[Saved data entries]

-- ==== Sys2Proof/Machine/LoadStore.lean ====
section
/-!
DEFINITION. The scalar memory, ordering and residency instructions (R103-R106, R221-R225, R230-R234).
-/

namespace Sys2Proof.Machine

/-- Whether a load of `n` bytes leaves its result outstanding (R17, R105). -/
def deferredAt (f : MForm) (s : State) : Bool := !inLocal (eaOf (curSlot s) f)

/-- The unit of a scalar access. -/
def oneUnit (ea : Word) (n : Nat) (v : Option (BitVec 128)) : List AccUnit := [⟨ea, n, 0, v⟩]

/-- A load of `n` bytes after its address checks: fixed-latency in the LOCAL window, where it waits for what it must follow, and
deferred elsewhere. TRAPVAL of a POISON at issue is the address of the load, not that of the uncorrectable word: R282 says only
"Address" (DESIGN CHOICE, log 32). -/
def loadBody (check : BitVec 16 → Word → Nat → Option Cause) (f : MForm) (n : Nat) (kind : OutKind) (d : Dst)
    (fin : Nat → VWord) (s : State) : Eff :=
  let w := s.cur
  let x := curSlot s
  let ea := eaOf x f
  if ldaOut x then .stall s
  else match check (coreOf s w).ident.asid ea n with
    | some c => .fault c ea
    | none =>
      if inLocal ea then
        if !localFree s w (oneUnit ea n none) then .stall s
        else match localRead s w ea n (isAcquire kind) with
          | none => .fault .poison ea
          | some (v, s') => .done (withCur s' (fun x => writeDst x d (fin v)))
      else .done (sendAccess s kind (oneUnit ea n none) d)

/-- The 64-bit value of a typed load (R104). -/
def loadVal (t : Ty) (v : Nat) : VWord := (extendTo t v).zeroExtend 512

/-- The access of a load, for the watchpoints. -/
def loadAccs (f : MForm) (n : Nat) (s : State) : List Acc := [.load (eaOf (curSlot s) f) n]

/-- LD (R104). -/
def execLd (g : Guard) (f : MForm) (s : State) : Out_ :=
  issue g (.ds f.d :: usesM f) (deferredAt f s)
    (loadBody checkEaPlain f (tyBytes f.ty) (.load f.ty none) (sDst f.d) (loadVal f.ty)) s (loadAccs f (tyBytes f.ty))

/-- LDA (R223). -/
def execLda (g : Guard) (f : MForm) (s : State) : Out_ :=
  issue g (.ds f.d :: usesM f) (deferredAt f s)
    (loadBody checkEa f (tyBytes f.ty) (.load f.ty (some f.scope.toNat)) (sDst f.d) (loadVal f.ty)) s (loadAccs f (tyBytes f.ty))

/-- LDP (R104). -/
def execLdp (g : Guard) (f : MForm) (s : State) : Out_ :=
  issue g (.ds f.d :: .ds f.c :: usesM f) (deferredAt f s)
    (loadBody checkEaPlain f 16 .ldp (.pair f.d f.c) (fun v => BitVec.ofNat 512 v)) s (loadAccs f 16)

/-- A store of `n` bytes (R104): into the buffers, after its address checks and the confinement of open frames. -/
def storeBody (check : BitVec 16 → Word → Nat → Option Cause) (f : MForm) (n : Nat) (data : Slot → Nat)
    (rel : Option Nat) (s : State) : Eff :=
  let w := s.cur
  let x := curSlot s
  let ea := eaOf x f
  if ldaOut x then .stall s
  else match check (coreOf s w).ident.asid ea n with
    | some c => .fault c ea
    | none =>
      match confine w x [(ea, n)] with
      | some v => .fault .containment v
      | none =>
        match bufferBoth s (oneUnit ea n (some (BitVec.ofNat 128 (data x % 256 ^ n)))) rel none with
        | none => .stall s
        | some s' => .done s'

/-- The data of ST and STREL, and of STP. -/
def stData (f : MForm) (x : Slot) : Nat := (sGet x f.c).toNat
def stpData (f : MForm) (x : Slot) : Nat := (sGet x f.d).toNat * 2 ^ 64 + (sGet x f.c).toNat

/-- The access of a store, for the watchpoints. -/
def storeAccs (f : MForm) (n : Nat) (data : Slot → Nat) (s : State) : List Acc :=
  [.store (eaOf (curSlot s) f) n (BitVec.ofNat 64 (data (curSlot s) % 256 ^ n))]

/-- ST (R104). -/
def execSt (g : Guard) (f : MForm) (s : State) : Out_ :=
  issue g (.s f.c :: usesM f) false (storeBody checkEaPlain f (tyBytes f.ty) (stData f) none) s
    (storeAccs f (tyBytes f.ty) (stData f))

/-- STREL (R224). -/
def execStrel (g : Guard) (f : MForm) (s : State) : Out_ :=
  issue g (.s f.c :: usesM f) false
    (storeBody checkEa f (tyBytes f.ty) (stData f) (some f.scope.toNat)) s
    (storeAccs f (tyBytes f.ty) (stData f))

/-- STP (R104). -/
def execStp (g : Guard) (f : MForm) (s : State) : Out_ :=
  issue g (.s f.c :: .s f.d :: usesM f) false (storeBody checkEaPlain f 16 (stpData f) none) s (storeAccs f 16 (stpData f))

/-- The state with nothing held, stopped or fenced: what a location holds does not depend on that. -/
def unheld (s : State) : State :=
  { s with
    pages := s.pages.map (fun q => (q.1, { q.2 with frozen := false, withheld := false, rebuild := false })),
    mods := s.mods.map (fun q => (q.1, { q.2 with
      fenced := false, dies := q.2.dies.map (fun d => (d.1, { d.2 with stopped := false })) })) }

/-- Where an LDC's location stands at its issue, one whose accesses have to wait included. -/
def ldcPlace (s : State) (w : SlotRef) (ea : Word) : Tgt := resolve (unheld s) (whoOf s w) ea false

/-- What the constant cache gives an LDC at its issue (R205): the line as it was filled, or as it is now; a miss fills it. The flag
says that the location could not be read. Neither is known while the page is not present. -/
def ldcSnap (s : State) (w : SlotRef) (ea : Word) (n : Nat) : Option Nat × Bool × State :=
  match ldcPlace s w ea with
  | .line f l _ _ _ _ =>
    let h := hamOf (coreRefOf w)
    let now := memRead s.mem (f / 128 * 128) 128
    let part := fun line : Nat => line / 256 ^ (ea.toNat % 128) % 256 ^ n
    let bad := poisonAt s f || eccBad s f n
    (match tfind (hamAt s h).cc (lineKey l) with
     | some old =>
       if Config.freePick s.clk % 2 = 0 then (some (part old.toNat), false, s)
       else if bad then (none, true, s) else (some (part now), false, s)
     | none =>
       if bad then (none, true, s)
       else (some (part now), false,
         setHam s h { hamAt s h with cc := tput (hamAt s h).cc (lineKey l) (BitVec.ofNat 1024 now) }))
  | .hostMem f _ => (some (memRead s.mem f n), false, s)
  | _ => (none, false, s)

/-- LDC (R230). -/
def ldcBody (f : MForm) (s : State) : Eff :=
  let w := s.cur
  let x := curSlot s
  let ea := eaOf x f
  let n := tyBytes f.ty
  if ldaOut x then .stall s
  else match checkEa (coreOf s w).ident.asid ea n, placeOf (coreOf s w).ident.asid ea with
    | some c, _ => .fault c ea
    | none, .page _ _ =>
      let r := ldcSnap s w ea n
      .done (sendAccess r.2.2 (.ldc f.ty r.1 r.2.1) (oneUnit ea n none) (sDst f.d))
    | none, _ => .fault .access ea

/-- LDC (R230). -/
def execLdc (g : Guard) (f : MForm) (s : State) : Out_ :=
  issue g (.ds f.d :: usesM f) true (ldcBody f) s (loadAccs f (tyBytes f.ty))

/-- PREF (R231): a line whose checks pass, whose page is resident and not withheld, is brought to the hamlet, for write with
WI, or to the memory-side cache of its home; no value changes. -/
def prefBody (f : MForm) (s : State) : Eff :=
  let w := s.cur
  let who := whoOf s w
  let ea := eaOf (curSlot s) f
  let wi := f.ext.getLsbD 2
  let lvl := (f.ext.extractLsb' 0 2).toNat
  match placeOf who.asid ea with
  | .page _ _ =>
    (match resolve s who ea (wi && lvl != 2) with
     | .line _ l _ at' own unc =>
       let ln := lineAt s l
       if lineBlocked s ln who unc wi then .done s
       else
         let s := askHome s who ea l at' own unc (wi && lvl != 2)
         if lvl = 2 || unc then .done s
         else .done (setLine s l (if wi then { tokWrite l.m ln (whoHam who) with dirty := ln.dirty, dirtyOwn := ln.dirtyOwn }
           else tokRead l.m ln (whoHam who)))
     | _ => .done s)
  | _ => .done s

/-- PREF (R231). -/
def execPref (g : Guard) (f : MForm) (s : State) : Out_ := issue g (usesM f) false (prefBody f) s

/-- The slot's FLUSHes that are not complete. -/
def flushOut (s : State) (w : SlotRef) : Bool :=
  ((coreOf s w).sbuf ++ (coreOf s w).fq).any (fun e => e.k = w.k && e.flush.isSome)

/-- The scope holds a party outside the issuing core (R214). A store becomes visible to all of those at one instant (R212), so which of
them it holds makes no difference to what has to be visible. -/
def beyondCore (w : SlotRef) (scope : Nat) : Bool :=
  let c := coreRefOf w
  inScope c scope ⟨{ c with c := c.c / 8 * 8 + (c.c + 1) % 8 }, some 0, 0, none, false, none, false, .slot⟩

/-- What FENCE of a scope waits for (R225): the slot's earlier loads and atomics have returned, its FLUSHes are complete; its
stores, and those it observed, are visible within the scope: to the slots of the core they are so in the buffers, but for a release
that is still hidden from them, to every other party they become so at one instant (R212). -/
def fenceMet (s : State) (w : SlotRef) (scope : Nat) : Bool :=
  let x := slotAt s w
  let c := coreOf s w
  !x.outs.any isAccess && !flushOut s w && !ownVeil s (coreRefOf w) w.k &&
    !(c.sbuf ++ c.fq).any (fun e => e.k = w.k && e.rel.isSome && immature s w e) &&
    (!beyondCore w scope || ((ownStores s w).isEmpty && x.obs.all (fun i => !storePending s w i)))

/-- FENCE (R225). -/
def execFence (g : Guard) (f : MForm) (s : State) : Out_ :=
  issue g [] false (fun s => if fenceMet s s.cur f.scope.toNat then .done s else .stall s) s

/-- FLUSH (R232): a store of the slot that carries no data. -/
def flushBody (f : MForm) (s : State) : Eff :=
  let w := s.cur
  let x := curSlot s
  let ea := eaOf x f
  if ldaOut x then .stall s
  else match placeOf (coreOf s w).ident.asid ea with
    | .bad => .fault .access ea
    | .page _ _ =>
      if flushIdle s w (ea &&& ~~~127#64) then .done s
      else (match bufferBoth s [⟨ea &&& ~~~127#64, 128, 0, none⟩] none (some (f.ext.getLsbD 0)) with
       | none => .stall s
       | some s' => .done s')
    | _ => .done s

/-- FLUSH (R232). -/
def execFlush (g : Guard) (f : MForm) (s : State) : Out_ := issue g (usesM f) false (flushBody f) s

/-- Counted pins of a core (R200). -/
def pinCount (c : Core) : Nat := c.pins.foldl (fun a p => a + p.prog + p.walk) 0

/-- Adds program and walker pins to a page. -/
def addPin (ps : List Pin) (p : PageRef) (prog walk : Nat) : List Pin :=
  if ps.any (fun q => q.page = p) then
    ps.map (fun q => if q.page = p then { q with prog := q.prog + prog, walk := q.walk + walk } else q)
  else ps ++ [⟨p, prog, walk⟩]

/-- Releases program and walker pins of a page; a page without pins leaves the table. -/
def dropPin (ps : List Pin) (p : PageRef) (prog walk : Nat) : List Pin :=
  (ps.map (fun q => if q.page = p then { q with prog := q.prog - prog, walk := q.walk - walk } else q)).filter
    (fun q => q.prog != 0 || q.walk != 0)

/-- A page pinned by any core (R200). -/
def pagePinned (s : State) (p : PageRef) : Bool :=
  s.cores.any (fun c => c.2.pins.any (fun q => q.page = p && (q.prog != 0 || q.walk != 0)))

/-- PIN (R233). A page that was refused to its own request fails it as an unmapped one does (R199, log 32). Of several results that
apply, one of a key comes first, then that of the MODE, of the page size and of the limit: R233 states no order (DESIGN CHOICE,
log 32). -/
def pinBody (f : MForm) (s : State) : Eff :=
  let w := s.cur
  let x := curSlot s
  let c := coreOf s w
  let ea := eaOf x f
  let ans := fun (s : State) (v : Word) => Eff.done (withCur s (fun x => sPut x f.d v))
  if ldaOut x then .stall s
  else match checkEa c.ident.asid ea 1, placeOf c.ident.asid ea with
    | some k, _ => .fault k ea
    | none, .page tag a =>
      (match walkPage s w.m tag a with
       | .unmapped => .fault .access ea
       | .absent _ =>
         let p := pageOf w.m tag a
         if roomGone s w p then .faultIn (withCur s (fun x => { x with waitFor := none })) .residency ea none
         else .stay (withCur (askFor s w p) (fun x => { x with swapReq := p :: x.swapReq }))
       | .leaf e at' =>
         if pageHeld s (pageOf w.m tag a) false then .stall s
         else
           let s := missTouch s (pageOf w.m tag a) at'
           if keyRefuses (some x.csr.pkey) tag e false then .faultIn s .access ea none
           else if leafMode e = 1 || leafMode e = 2 then ans s 2
           else if leafPs e = 1 then ans s 0
           else if 184 ≤ pinCount c then ans s 1
           else ans (setCoreOf s w { c with pins := addPin c.pins (pageOf w.m tag a) 1 0 }) 0)
    | none, _ => ans s 2

/-- PIN (R233). -/
def execPin (g : Guard) (f : MForm) (s : State) : Out_ := issue g (.ds f.d :: usesM f) false (pinBody f) s

/-- UNPIN (R234). -/
def unpinBody (f : MForm) (s : State) : Eff :=
  let w := s.cur
  let x := curSlot s
  let c := coreOf s w
  let ea := eaOf x f
  let ans := fun (s : State) (v : Word) => Eff.done (withCur s (fun x => sPut x f.d v))
  if ldaOut x then .stall s
  else match placeOf c.ident.asid ea with
    | .bad => .fault .access ea
    | .page tag a =>
      let p := pageOf w.m tag a
      if c.pins.any (fun q => q.page = p && q.prog != 0) then
        ans (setCoreOf s w { c with pins := dropPin c.pins p 1 0 }) 0
      else ans s 1
    | _ => ans s 1

/-- UNPIN (R234). -/
def execUnpin (g : Guard) (f : MForm) (s : State) : Out_ := issue g (.ds f.d :: usesM f) false (unpinBody f) s

end Sys2Proof.Machine
end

YOUR INSTRUCTIONS
For each line in the records that contains the word "sendAccess", make a copy.

WRITTEN SOLUTION
      else .done (sendAccess s kind (oneUnit ea n none) d)
      .done (sendAccess r.2.2 (.ldc f.ty r.1 r.2.1) (oneUnit ea n none) (sDst f.d))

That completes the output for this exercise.